O filho do presidente, incomodado por uma campanha pelo uso da máscara – algo nunca respeitado por bolsonarista algum – foi às suas redes, em 11 de março de 2011 e fez a seguinte recomendação à população:

“Eu acho uma pena essa imprensa mequetrefe que a gente tem aqui no Brasil fique dando conta de cobrir apenas a máscara. Enfia no rabo, gente, porra! A gente está trabalhando, ralando” – postou Eduardo.

No mesmo dia, as direções  do PT e do PDT entraram com uma representação na Câmara contra o deputado por quebra de decoro parlamentar. O partido entendeu que ele abusou da prerrogativa da imunidade ao fazer “xingamentos ofensivos às pessoas e o estímulo ao descumprimento das leis ultrapassagem o limite admissível e constituem abuso de prerrogativa”.

A ação só foi parar no conselho em abril último, um ano e um mês depois da representação. Obra do presidente da Casa, Arthur Lira (PP-AL).

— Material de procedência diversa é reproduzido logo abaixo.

-- ==== Sys2Proof/Word.lean ====
section
/-! DEFINITION. The widths the registers, operands and memory bytes of the core have. -/

namespace Sys2Proof

/-- A byte of the external memory (20_memory R33). -/
abbrev Byte := BitVec 8

/-- A 32-bit pattern: an operand, a register, a sample, a memory word (10_state R16-R22, 30_encoding R48). -/
abbrev Word := BitVec 32

/-- A 16-bit pattern: a window table entry or a window value in Q(1.14) (40_fixed_point R59). -/
abbrev Half := BitVec 16

end Sys2Proof
end

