-- ==== Sys2Proof/Machine/Ops.lean ====
section
/-! DEFINITION. The operations the meanings share: responses, taking a fault, the rings, the grain slots, power-on reset. -/

namespace Sys2Proof.Machine

/-- The three outcomes of a step of this machine. -/
abbrev Result := Host.Outcome State Fault Refusal

/-- The outcome of a computation that may stop with a fault. -/
def Result.ofExcept : Except Fault State → Result
  | .ok s => .next s
  | .error f => .fault f

/-- The command completes with `rsp_err`, `rsp_data` (30_encoding R52). -/
def respond (err : Bool) (data : Word) (s : State) : State :=
  { s with responses := s.responses ++ [⟨err, data⟩] }

/-- Taking a fault: `raise Fault(c)` of 60_exceptions R106. The STATUS bit is OR-ed in, the response carries the cause
code, and nothing else changes: nothing is saved and control goes nowhere. There is no return (R110). -/
def raiseFault (c : Cause) (s : State) : State :=
  respond true (BitVec.ofNat 32 c.code) { s with status := setStatusBit s.status c.code }

/-- The dispatch's check of every command but NOP, INIT and op 7 (41_control R67, 60_exceptions R108). -/
def whenInitDone (s : State) (run : Result) : Result :=
  if s.initDone then run else .next (raiseFault .notInit s)

/-! Rings (42_ring_buffer R72-R74) -/

/-- CAP_r (R72). -/
def ringCap (c : Config) : Ring → Nat
  | .inp => c.capIn
  | .fb => c.capFb

/-- BASE_r (R72). -/
def State.base (s : State) : Ring → Word
  | .inp => s.baseIn
  | .fb => s.baseFb

/-- The write pointer of a ring (10_state R18). -/
def State.wp (s : State) : Ring → Nat
  | .inp => s.wpIn
  | .fb => s.wpFb

/-- `idx_r(k) = k & MASK_r = k mod CAP_r`, for any integer `k` (R72). -/
def ringIdx (c : Config) (r : Ring) (k : Int) : Nat := (k % (ringCap c r : Int)).toNat

/-- `RingAddr(r, k) = BASE_r + 4 * idx_r(k)` (R72). -/
def ringAddr (s : State) (r : Ring) (k : Int) : Nat := (s.base r).toNat + 4 * ringIdx s.cfg r k

/-- `RingRead(r, k)` (R73): the sample's pattern; `sampleValue` reads it as signed. -/
def ringRead (r : Ring) (k : Int) (s : State) : Except Fault (Word × State) := memRead (ringAddr s r k) s

/-- `RingWrite(r, k, v)` (R74). -/
def ringWrite (r : Ring) (k : Int) (v : Word) (s : State) : Except Fault State := memWrite (ringAddr s r k) v s

/-- The sample a ring holds at index `k` in the memory as it is: what `ringRead` answers. -/
def State.ringWord (s : State) (r : Ring) (k : Int) : Word := s.mem.word (ringAddr s r k)

/-! Grain slots (10_state R21, R22) -/

/-- The value of ORIGIN as a number. -/
def Slot.index : Slot → Nat
  | .zero => 0
  | .one => 1

/-- `1 - ORIGIN` (45_grain_engine R93). -/
def Slot.other : Slot → Slot
  | .zero => .one
  | .one => .zero

/-- `GRAIN[g]`. -/
def State.grain (s : State) : Slot → Grain
  | .zero => s.grain0
  | .one => s.grain1

/-- `GRAIN[g] <- x`. -/
def State.setGrain (s : State) : Slot → Grain → State
  | .zero, x => { s with grain0 := x }
  | .one, x => { s with grain1 := x }

/-- A slot is Active or Spawned, that is not Inactive, when `PHASE > 0` (45_grain_engine R90). -/
def Grain.active (g : Grain) : Bool := decide (0 < g.phase.toInt)

/-! The coefficient port (10_state R28) -/

/-- `COEF(sel, tap)`: a pure function of the port's two outputs (R28, R127). An accepted configuration has a value for
each selector and tap the core drives (00_scope R6). -/
def coefPort (c : Config) (sel : BitVec 8) (tap : BitVec 6) : Word := (c.coef.getD sel.toNat []).getD tap.toNat 0

/-- One read of the coefficient port. -/
def coefRead (sel : BitVec 8) (tap : BitVec 6) (s : State) : Word × State :=
  (coefPort s.cfg sel tap, { s with coefReads := s.coefReads ++ [⟨sel, tap⟩] })

/-! Power-on reset -/

/-- Power-on reset (70_reset_and_hazards R119): every register takes its power-on value, a command in progress is abandoned
without a response, the memory keeps what it holds and makes no access. The parameters, the host's coming moves and what has
passed over the ports stay. -/
def powerOnReset (s : State) : State :=
  { State.launch s.cfg s.mem s.host with responses := s.responses, bus := s.bus, coefReads := s.coefReads }

end Sys2Proof.Machine
end

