-- ==== Sys2Proof/Machine/Control.lean ====
section
/-! DEFINITION. The control commands NOP, INIT, RESET and the reserved opcode 7 (41_control). -/

namespace Sys2Proof.Machine

/-- NOP (R68). -/
def execNop (s : State) : Result := .next (respond false 0 s)

/-- `size_r = 4 * CAP_r`, the bytes of a region (20_memory R33, R69). -/
def regionSize (c : Config) (r : Ring) : Nat := 4 * ringCap c r

/-- INIT's operand checks (R69): both bases are multiples of 4, both regions end at or below 2^32, and the regions are
disjoint. -/
def basesOk (c : Config) (a b : Nat) : Bool :=
  decide (a % 4 = 0 ∧ b % 4 = 0) &&
  decide (a + regionSize c .inp ≤ addressSpace ∧ b + regionSize c .fb ≤ addressSpace) &&
  decide (a + regionSize c .inp ≤ b ∨ b + regionSize c .fb ≤ a)

/-- INIT (R69). Cause 2 is checked before cause 3. -/
def execInit (a b : Word) (s : State) : Result :=
  if s.initDone then .next (raiseFault .reinit s)
  else if basesOk s.cfg (baseOperand a) (baseOperand b) then
    .next (respond false 0
      { s with baseIn := a, baseFb := b, wpIn := 0, wpFb := 0, status := setStatusBit s.status 0 })
  else .next (raiseFault .badBase s)

/-- RESET's assignments to the engine state (R70). -/
def resetEngine (s : State) : State :=
  { s with
    origin := .zero
    grain0 := .cleared
    grain1 := .cleared
    target := BitVec.ofNat 32 s.cfg.resetTarget
    eff := BitVec.ofNat 32 (s.cfg.resetTarget * 2 ^ 8) }

/-- RESET (R70). -/
def execReset (s : State) : Result := whenInitDone s (.next (respond false 0 (resetEngine s)))

/-- The reserved opcode 7 (R71, 30_encoding R53): always cause 4. -/
def execReserved7 (s : State) : Result := .next (raiseFault .illegalOp s)

end Sys2Proof.Machine
end

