-- ==== Sys2Proof/Machine/Push.lean ====
section
/-! DEFINITION. PUSH_INPUT (42_ring_buffer R75). -/

namespace Sys2Proof.Machine

/-- The write pointer after a push: `(WP_r - 1) & MASK_r` (R75, 40_fixed_point R66). -/
def pushedWp (s : State) (r : Ring) : Nat := ringIdx s.cfg r ((s.wp r : Int) - 1)

/-- `WP_IN <- (WP_IN - 1) & MASK_IN ; RingWrite(IN, WP_IN, a)` (R75). -/
def pushIn (a : Word) (s : State) : Except Fault State :=
  let s := { s with wpIn := pushedWp s .inp }
  ringWrite .inp s.wpIn (sampleOperand a) s

/-- `WP_FB <- (WP_FB - 1) & MASK_FB ; RingWrite(FB, WP_FB, b)` (R75). -/
def pushFb (b : Word) (s : State) : Except Fault State :=
  let s := { s with wpFb := pushedWp s .fb }
  ringWrite .fb s.wpFb (sampleOperand b) s

/-- The effect of PUSH after the dispatch: the IN write, then the FB write (20_memory R39). -/
def pushBoth (a b : Word) (s : State) : Except Fault State := do
  let s ← pushIn a s
  let s ← pushFb b s
  return respond false 0 s

/-- PUSH_INPUT (R75). -/
def execPush (a b : Word) (s : State) : Result := whenInitDone s (Result.ofExcept (pushBoth a b s))

end Sys2Proof.Machine
end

Somente no final de junho Eduardo apresentou sua defesa por intermédio de sua advogada, Karina Kuffa, a mesma de Jair Bolsonaro, que argumentou que seu cliente fez um desabafo contra a perseguição política que sofre da imprensa e também que a liberdade de expressão comporta também palavras de baixo calão”.

“Em determinado momento de frustração à perseguição política que sofria, e sofre, da grande mídia, o representado afirmou a frase ‘enfia no rabo, gente’. Como se percebe foi um momento de desabafo àqueles que confiam em sua atuação legislativa”.

E segue:

“Ora, a liberdade de expressão também abarca as manifestações contundentes, inclusive com a utilização de palavras de baixo calão, que, ainda mais no contexto em que foram ditas, jamais devem ser censuradas”.